There was still some unavoidable damage. A significant amount of stock in the club shop had to be thrown away and the museum suffered too. Some walls and skirting boards on the ground floor will still bear the marks of mould spores that will require professional inspection and removal, but at least the modern sewerage system in the stadium means that, unlike other nearby buildings, there was no contamination from waste water.

So when football returns on Saturday with the visit of Carlisle United, it will be home but not quite as Dons fans know it. Disabled fans have had to be relocated because of damage to the lift electronics, and the hospitality guests will have a reduced menu. But that feels like a lucky escape given where the stadium found itself less than three weeks ago.

The first warning signs came in the early hours of Monday 23 September, when Watts’ phone started buzzing with Environment Agency alerts warning of flooding. The alerts are freely available to anyone and the Plough Lane stadium is built on a floodplain so they were not immediately concerning – but this was more than a regular low-level notification.

“It was a bit more of a severe warning than we had before,” says Watts.

WIMBLEDON, ENGLAND - AUGUST 14: A general view of the corner flag prior to the Sky Bet League One match between AFC Wimbledon and Bolton Wanderers at Plough Lane on August 14, 2021 in Wimbledon, England. (Photo by Jacques Feeney/Getty Images)
AFC Wimbledon’s pitch is ready for the Carlisle match (Photo: Getty)

Underneath the pitch at Plough Lane, Wimbledon’s stormwater run-off facility – known as an attenuation tank – had hit its 1,000,000-litre capacity, but the rain kept on coming.

In the space of nine hours, more than three times the usual rain for the whole of September fell. The River Wandle doubled in height to over three metres, its highest level for 11 years, and in some places its highest level ever recorded.

“The tank was full,” Watts recalls.

“That then became quite pressurised, as full things do, because there was no water leaving it, and yet there was water entering it, because there was still water flowing into it from all of our drains and the roof.

“To put it bluntly, it burst.”

It was that catastrophic event that caused the crater to appear in Plough Lane’s pitch, which had otherwise held up well to the rain. The verdant surface was punctuated by an Eton mess of sand, soil and turf, gyrated by the pressure of more than a million litres of water with nowhere to go.

The next day’s game against Newcastle United was postponed and switched to St James’ Park a week later, and a mammoth clean-up operation began. Wimbledon fans were desperate to help, keen to get football “home” as soon as possible – but no one involved is trying to forget this in a hurry.

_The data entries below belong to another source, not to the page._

-- ==== Sys2Proof/Proofs/PortCommands.lean ====
section
/-! PROOF. The words of the command port, and the commands whose work is a single update: opening words, refused parameters, START,
SET_TIME, ARM, RELEASE, the two commands that only report, and the ring's commands. -/

namespace Sys2Proof.Machine

/-! ### Command rows are writes to CMD_PORT (R151, R152) -/

theorem exec_portWord {i : Instr} {w : Writer} {v : Word} (h : i.portWord = some (w, v)) (s : State) :
    exec i s = writeEvent w .cmdPort v s := by
  cases i <;> cases h <;> rfl

theorem Command.ofCode_eq_none {code : BitVec 8} (h : ∀ d : Command, d.code ≠ code) : Command.ofCode code = none := by
  cases hc : Command.ofCode code with
  | none => rfl
  | some d =>
    have hd := List.find?_some hc
    exact absurd (by simpa using hd) (h d)

/-- Settles O32: the two opening words in IDLE, then the refusals by ownership and by phase. -/
theorem commandPortTakesWordsByPhase : Obligations.CommandPortTakesWordsByPhase := by
  unfold Obligations.CommandPortTakesWordsByPhase
  refine ⟨fun w c high v s h => ⟨fun hparam => ?_, fun hcode => ?_⟩, fun i w v s hi hl => ⟨fun ho => ?_, fun ho hp => ?_⟩⟩
  · refine (cmdPort_opening w _ s h).trans (congrArg afterEvent ?_)
    simp only [openCommand, openingWord_code, Command.ofCode_code, hparam, if_true, Processor.opened]
    rfl
  · refine (cmdPort_opening w v s h).trans (congrArg afterEvent ?_)
    rw [openCommand, Command.ofCode_eq_none hcode]
    rfl
  · rw [exec_portWord hi, cmdPort_cases w v s hl, if_pos ho]
  · rw [exec_portWord hi, cmdPort_cases w v s hl, if_neg (by simp [ho]), if_pos hp]

/-! ### Parameters (R152, R158) -/

theorem chanParam_of_le {p : Word} (h : 4 ≤ p.toNat) : chanParam p = none := dif_neg (Nat.not_lt.mpr h)

theorem chanParam_eq {p : Word} {c : ChanId} (h : p.toNat = c.val) : chanParam p = some c := by
  have hlt : p.toNat < 4 := h ▸ c.isLt
  rw [chanParam, dif_pos hlt]
  exact congrArg some (Fin.ext h)

theorem slotParam_eq {p : Word} {i : SlotId} (h : p.toNat = i.val) : slotParam p = some i := by
  have hlt : p.toNat < 8 := h ▸ i.isLt
  rw [slotParam, dif_pos hlt]
  exact congrArg some (Fin.ext h)

theorem purgeScope_of_le {p : Word} (h : 4 ≤ p.toNat) (h15 : p.toNat ≠ 15) : purgeScope p = none := by
  have hne : p ≠ 0xF := by
    rintro rfl
    exact h15 rfl
  rw [purgeScope, if_neg hne, chanParam_of_le h]
  rfl

theorem flagParam_of_le {p : Word} (h : 2 ≤ p.toNat) : flagParam p = none := by
  have h0 : p ≠ 0 := by
    rintro rfl
    exact absurd h (by decide)
  have h1 : p ≠ 1 := by
    rintro rfl
    exact absurd h (by decide)
  rw [flagParam, if_neg h0, if_neg h1]

theorem flagParam_bool (b : Bool) : flagParam (if b then 1 else 0) = some b := by
  cases b <;> rfl

/-- A mask with a bit above 3 is no RESET mask, whatever other bits a row names (R165). -/
theorem maskOk_withBit {p : Word} {k : Nat} (h : 16 ≤ p.toNat) : maskOk (withBit p k) = false := by
  have hle : p.toNat ≤ (withBit p k).toNat := by
    rw [withBit, BitVec.toNat_or]
    exact Nat.left_le_or
  simp only [maskOk, Bool.and_eq_false_iff, decide_eq_false_iff_not]
  omega

/-- Settles O33: each parameter reader answers none, and RESET's mask is refused. -/
theorem badParametersEndTheCommand : Obligations.BadParametersEndTheCommand := by
  unfold Obligations.BadParametersEndTheCommand
  intro w v s
  refine ⟨fun h hv => ?_, fun h hv => ?_, fun h hv => ?_, fun h hv h15 => ?_, fun h hv => ?_, fun h hv => ?_,
    fun h hv => ?_, fun h hv => ?_, fun h hv => ?_⟩
  · refine (cmdPort_param w v .arm s h).trans (congrArg afterEvent ?_)
    rw [runCommand, cmdArm, chanParam_of_le hv]
    rfl
  · refine (cmdPort_param w v .disarm s h).trans (congrArg afterEvent ?_)
    rw [runCommand, cmdDisarm, chanParam_of_le hv]
    rfl
  · refine (cmdPort_param w v .release s h).trans (congrArg afterEvent ?_)
    rw [runCommand, cmdRelease, chanParam_of_le hv]
    rfl
  · refine (cmdPort_param w v .purge s h).trans (congrArg afterEvent ?_)
    rw [runCommand, cmdPurge, purgeScope_of_le hv h15]
    rfl
  · refine (cmdPort_param w v .snapshot s h).trans (congrArg afterEvent ?_)
    rw [runCommand, cmdSnapshot, chanParam_of_le hv]
    rfl
  · refine (cmdPort_param w v .readWatch s h).trans (congrArg afterEvent ?_)
    rw [runCommand, cmdReadWatch, slotParam, dif_neg (Nat.not_lt.mpr hv)]
    rfl
  · refine (cmdPort_param w v .ringStart s h).trans (congrArg afterEvent ?_)
    rw [runCommand, cmdRingStart, flagParam_of_le hv]
    rfl
  · refine (cmdPort_param w v .selectOutput s h).trans (congrArg afterEvent ?_)
    rw [runCommand, cmdSelectOutput, flagParam_of_le hv]
    rfl
  · have hreset (k : Nat) :
        writeEvent w .cmdPort (withBit v k) s = afterEvent (endWith .badParam 0 [] (s.executing w)) := by
      refine (cmdPort_param w _ .reset s h).trans (congrArg afterEvent ?_)
      rw [runCommand, cmdReset, maskOk_withBit hv]
      rfl
    exact ⟨hreset 0, hreset 1, hreset 2, hreset 3⟩

/-! ### ARM (R62) -/

theorem windowCrossed_iff (b : Bank) : windowCrossed b = true ↔ b.window = true ∧ b.whi.toNat < b.wlo.toNat := by
  simp [windowCrossed]

theorem lfsrStep_eq (l : BitVec 16) :
    lfsrStep l = BitVec.ofBool (l.getLsbD 0 ^^ l.getLsbD 2 ^^ l.getLsbD 3 ^^ l.getLsbD 5) ++ l.extractLsb' 1 15 := by
  apply BitVec.eq_of_getLsbD_eq
  intro j hj
  rw [lfsrStep, BitVec.getLsbD_or, getLsbD_bitAt, BitVec.getLsbD_append]
  by_cases h15 : j < 15
  · have hne : 15 ≠ j := by omega
    simp [h15, hj, hne]
  · have heq : j = 15 := by omega
    subst heq
    simp [has]

theorem reloadValue_eq (b : Bank) (l : BitVec 16) :
    reloadValue b l =
      if b.jitter = 0 then b.period else BitVec.ofNat 24 (max 1 (b.period.toNat - l.toNat % 2 ^ b.jitter.toNat)) :=
  reloadValue_eq_reloadFrom b l

theorem State.setChan_setChan (s : State) (c : ChanId) (x y : Channel) : (s.setChan c x).setChan c y = s.setChan c y := by
  simp [State.setChan]

/-- ARM's effect (R62): the reload, and LFSR's step if it was jittered. -/
theorem armChannel_eq (c : ChanId) (s : State) :
    armChannel c s =
      (s.setChan c
          { s.chan c with run := .counting, loss := false, count := reloadValue (s.chan c).bank s.tb.lfsr }).setTb
        { s.tb with lfsr := if (s.chan c).bank.jitter = 0 then s.tb.lfsr else lfsrStep s.tb.lfsr } := by
  have hchan : (reload c s).chan c = { s.chan c with count := reloadValue (s.chan c).bank s.tb.lfsr } := by
    rw [reload_chan, if_pos rfl]
  rw [armChannel, hchan, reload]
  by_cases hj : (s.chan c).bank.jitter = 0
  · rw [if_pos hj, if_pos hj, State.setChan_setChan]
    rfl
  · rw [if_neg hj, if_neg hj]
    exact congrArg (fun t : State => t.setTb { s.tb with lfsr := lfsrStep s.tb.lfsr }) (State.setChan_setChan s c _ _)

/-- Settles O36: the two refusals, and the reload of an admitted ARM. -/
theorem armLoadsTheCountdown : Obligations.ArmLoadsTheCountdown := by
  unfold Obligations.ArmLoadsTheCountdown
  intro w v c s h hv
  have hrun : exec (.arm w v) s = afterEvent (cmdArm v (s.executing w)) := cmdPort_param w v .arm s h
  refine ⟨fun hr => ?_, fun hr hx => ?_, fun hr hx => ?_⟩
  · rw [hrun, cmdArm, chanParam_eq hv]
    exact congrArg afterEvent (if_pos hr)
  · rw [hrun, cmdArm, chanParam_eq hv]
    exact congrArg afterEvent ((if_neg (not_not_intro hr)).trans (if_pos ((windowCrossed_iff _).mpr hx)))
  · rw [hrun, cmdArm, chanParam_eq hv]
    refine congrArg afterEvent ((if_neg (not_not_intro hr)).trans ((if_neg (mt (windowCrossed_iff _).mp hx)).trans ?_))
    refine congrArg (endWith .ok 0 []) ?_
    rw [← reloadValue_eq, ← lfsrStep_eq]
    exact armChannel_eq c (s.executing w)

/-! ### SNAPSHOT and READ_WATCH (R159, R160) -/

theorem snapshotDetail_eq (s : State) (c : ChanId) :
    snapshotDetail s c = BitVec.ofNat 16 ((if (s.chan c).run = .armed then 1 else 0) + 16 * s.watching c) := by
  have hword : ∀ (b : Bool) (n : Fin 16), (bitAt 0 b ||| fieldAt 4 (BitVec.ofNat 4 n.val) : BitVec 16) =
      BitVec.ofNat 16 ((if b then 1 else 0) + 16 * n.val) := by decide
  have hlt : s.watching c < 16 := Nat.lt_of_le_of_lt List.countP_le_length (by decide)
  have h := hword (decide ((s.chan c).run = .armed)) ⟨s.watching c, hlt⟩
  rw [snapshotDetail]
  simpa only [decide_eq_true_eq] using h

theorem watchWords_of_reserved {x : Slot} (h : x.state = .reserved) :
    watchWords x = [1 + 16 * BitVec.ofNat 32 x.channel.val, 0, 0, 0, 0, 0] := by
  have hword : ∀ c : ChanId, (fieldAt 0 SlotState.reserved.code ||| fieldAt 4 (BitVec.ofNat 2 c.val) : Word) =
      1 + 16 * BitVec.ofNat 32 c.val := by decide
  simp only [watchWords, h, hword]

/-- Settles O39: the statistics with the detail field, the slot's words, and their fields. -/
theorem snapshotAndReadWatchOnlyReport : Obligations.SnapshotAndReadWatchOnlyReport := by
  unfold Obligations.SnapshotAndReadWatchOnlyReport
  refine ⟨fun w v c s h hv => ?_, fun w v i s h hv => ?_, fun x hx => by simp only [watchWords, hx],
    fun x hx => watchWords_of_reserved hx, fun x hf hr => ?_⟩
  · refine (cmdPort_param w v .snapshot s h).trans (congrArg afterEvent ?_)
    rw [runCommand, cmdSnapshot, chanParam_eq hv]
    refine (congrArg (fun d => endWith .ok d _ _) (snapshotDetail_eq (s.executing w) c)).trans ?_
    rfl
  · refine (cmdPort_param w v .readWatch s h).trans (congrArg afterEvent ?_)
    rw [runCommand, cmdReadWatch, slotParam_eq hv]
    rfl
  · have hwords : watchWords x =
        [ fieldAt 0 x.state.code ||| fieldAt 4 (BitVec.ofNat 2 x.channel.val) |||
            fieldAt 8 ((x.outcome.map Ending.code).getD 0) ||| bitAt 11 x.outcome.isSome |||
            fieldAt 12 (x.faultCode.getD 0),
          fieldAt 0 (nodeBits x.initiator) ||| fieldAt 4 ((x.target.map nodeBits).getD 0) |||
            fieldAt 8 (nodeBits x.tag) ||| fieldAt 12 (kindCode x.kind) ||| fieldAt 16 (lengthCode x.length) |||
            bitAt 24 x.reissued ||| bitAt 25 x.anomaly,
          x.address, x.issueTime,
          fieldAt 0 x.age ||| fieldAt 16 x.bounces ||| bitAt 20 x.wait.isSome ||| bitAt 21 x.total.isSome,
          x.total.getD 0 ++ x.wait.getD 0 ] := by
      have hlatency : (fieldAt 0 (x.wait.getD 0) ||| fieldAt 16 (x.total.getD 0) : Word) =
          x.total.getD 0 ++ x.wait.getD 0 := fieldAt_or_fieldAt 32 _ _ rfl
      rw [← hlatency]
      unfold watchWords
      cases hs : x.state with
      | free => exact absurd hs hf
      | reserved => exact absurd hs hr
      | opened => rfl
      | bounced => rfl
      | closing => rfl
    refine ⟨_, _, _, hwords, ?_, ?_, ?_⟩
    · refine ⟨?_, ?_, ?_, ?_, ?_, ?_, ?_, ?_⟩ <;>
        simp [BitVec.extractLsb'_or, extractLsb'_fieldAt_self, extractLsb'_fieldAt_of_disjoint,
          extractLsb'_bitAt_of_disjoint, getElem_fieldAt_of_disjoint, getElem_bitAt]
    · refine ⟨?_, ?_, ?_, ?_, ?_, ?_, ?_, ?_, ?_, ?_⟩ <;>
        simp [BitVec.extractLsb'_or, extractLsb'_fieldAt_self, extractLsb'_fieldAt_of_disjoint, lengthCode,
          extractLsb'_bitAt_of_disjoint, getElem_fieldAt_of_disjoint, getElem_bitAt]
    · refine ⟨?_, ?_, ?_, ?_, ?_⟩ <;>
        simp [BitVec.extractLsb'_or, extractLsb'_fieldAt_self, extractLsb'_fieldAt_of_disjoint,
          extractLsb'_bitAt_of_disjoint, getElem_fieldAt_of_disjoint, getElem_bitAt]

/-! ### The ring's commands (R116, R143–R145, R161–R163) -/

theorem State.startAllowed_iff (s : State) :
    s.startAllowed = true ↔ s.path.mode = .ring ∧ (s.ring.state = .idle ∨ s.ring.state = .faulted) ∧
      ∀ u : WTag, (s.tag u).state ≠ .orphaned := by
  have horphan : s.ring.hasOrphan = false ↔ ∀ u : WTag, (s.tag u).state ≠ .orphaned := by
    rw [← Bool.not_eq_true, Ring.hasOrphan_iff]
    exact not_exists
  simp only [State.startAllowed, Bool.and_eq_true, Bool.or_eq_true, decide_eq_true_eq, Bool.not_eq_true', horphan, and_assoc]

theorem State.ringConsistent_iff (s : State) (resume : Bool) :
    s.ringConsistent resume = true ↔
      s.ring.node ≠ s.ownId ∧ has s.present s.ring.node = true ∧ s.ring.threshold.toNat ≤ s.ring.size.toNat ∧
        s.ring.base.toNat + 32 * s.ring.size.toNat - 1 ≤ 0xFFFFFFFF ∧
        (s.ring.wbAddr = 0 ∨ s.ring.wbAddr.toNat < s.ring.base.toNat ∨
          s.ring.base.toNat + 32 * s.ring.size.toNat - 1 < s.ring.wbAddr.toNat) ∧
        (resume = true → s.ring.producer.toNat < 2 * s.ring.size.toNat ∧ s.ring.consumer.toNat < 2 * s.ring.size.toNat ∧
          ((s.ring.producer.toNat : Int) - s.ring.consumer.toNat) % (2 * s.ring.size.toNat : Int) ≤ s.ring.size.toNat) := by
  have hfill : s.ring.producer.toNat < 2 * s.ring.size.toNat → (s.ring.fill ≤ s.ring.n ↔
      ((s.ring.producer.toNat : Int) - s.ring.consumer.toNat) % (2 * s.ring.size.toNat : Int) ≤ s.ring.size.toNat) := by
    intro hp
    have hpos : 0 < s.ring.n := by
      unfold Ring.n
      omega
    have h := Ring.fill_eq s.ring hpos
    unfold Ring.fillInt at h
    rw [← h]
    exact Int.ofNat_le.symm
  simp only [State.ringConsistent, Ring.writebackOk, Ring.indexesFit, Bool.and_eq_true, Bool.or_eq_true, decide_eq_true_iff,
    Bool.not_eq_true', and_assoc, or_assoc]
  unfold Ring.lastByte
  unfold Ring.n at hfill ⊢
  cases resume
  · simp
  · simp only [reduceCtorEq, false_or, true_implies]
    tauto

theorem startRing_eq (resume : Bool) (s : State) :
    startRing resume s = advance (writebackIfDue
      { s with
        ring :=
          { s.ring with
            producer := if resume then s.ring.producer else 0
            consumer := if resume then s.ring.consumer else 0
            fault := RingFaultReg.cleared
            state := .running } }) := by
  cases resume <;> rfl

/-- Settles O40: the two conditions in their order, then the start. -/
theorem ringStartChecksAndRuns : Obligations.RingStartChecksAndRuns := by
  unfold Obligations.RingStartChecksAndRuns
  intro w v resume s h hv
  have hrun : exec (.ringStart w v) s = afterEvent (cmdRingStart v (s.executing w)) := cmdPort_param w v .ringStart s h
  have hallowed := (s.executing w).startAllowed_iff
  have hcons := (s.executing w).ringConsistent_iff resume
  rw [hrun, cmdRingStart, hv, flagParam_bool]
  refine ⟨fun ha => ?_, fun ha hc => ?_, fun ha hc => ?_⟩
  · have hno : (s.executing w).startAllowed = false := by
      rw [← Bool.not_eq_true]
      exact mt hallowed.mp ha
    simp only [hno]
    rfl
  · have hno : (s.executing w).ringConsistent resume = false := by
      rw [← Bool.not_eq_true]
      exact mt hcons.mp hc
    simp only [hallowed.mpr ha, hno]
    rfl
  · simp only [hallowed.mpr ha, hcons.mpr hc, startRing_eq]
    rfl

Lessons will be learned, as much as they can. When the stadium was built, it was subject to a whole host of environmental reports – and the Save Wimbledon Stadium Action group, who protested to save the greyhound stadium that previously stood on the site, has already called the flooding “inevitable”.

But the planning process for the new stadium included reports on flood protections, surface water run-off and levels of the River Wandle, as well as the input of the Environment Agency, but few could have predicted the nine-hour deluge.

“If you look at Hurricane Milton they’ve got in America, it is just off the scale, so all their planning is just totally gone out of the window. Everything they do about how they deal with hurricanes is null and void, because it’s just gone to a level they’ve never seen before,” says Watts, who also sits on the board of the British Association for Sustainable Sport.

“And sadly there just seems to be more frequent extreme level of weather occurring. I know there’s a lot of data on climate change and sustainability, and environmental impact and rising temperatures and what that might mean to the impact. But just anecdotally, I think we are hitting things.

“We’re already in the middle of reviewing, getting loads of information, and if we can make some changes, then we will. But at that moment in time, unfortunately, we had a set of circumstances which put a massive amount of pressure on our system.”

Pressure, the Dons fans might insist, is for tyres.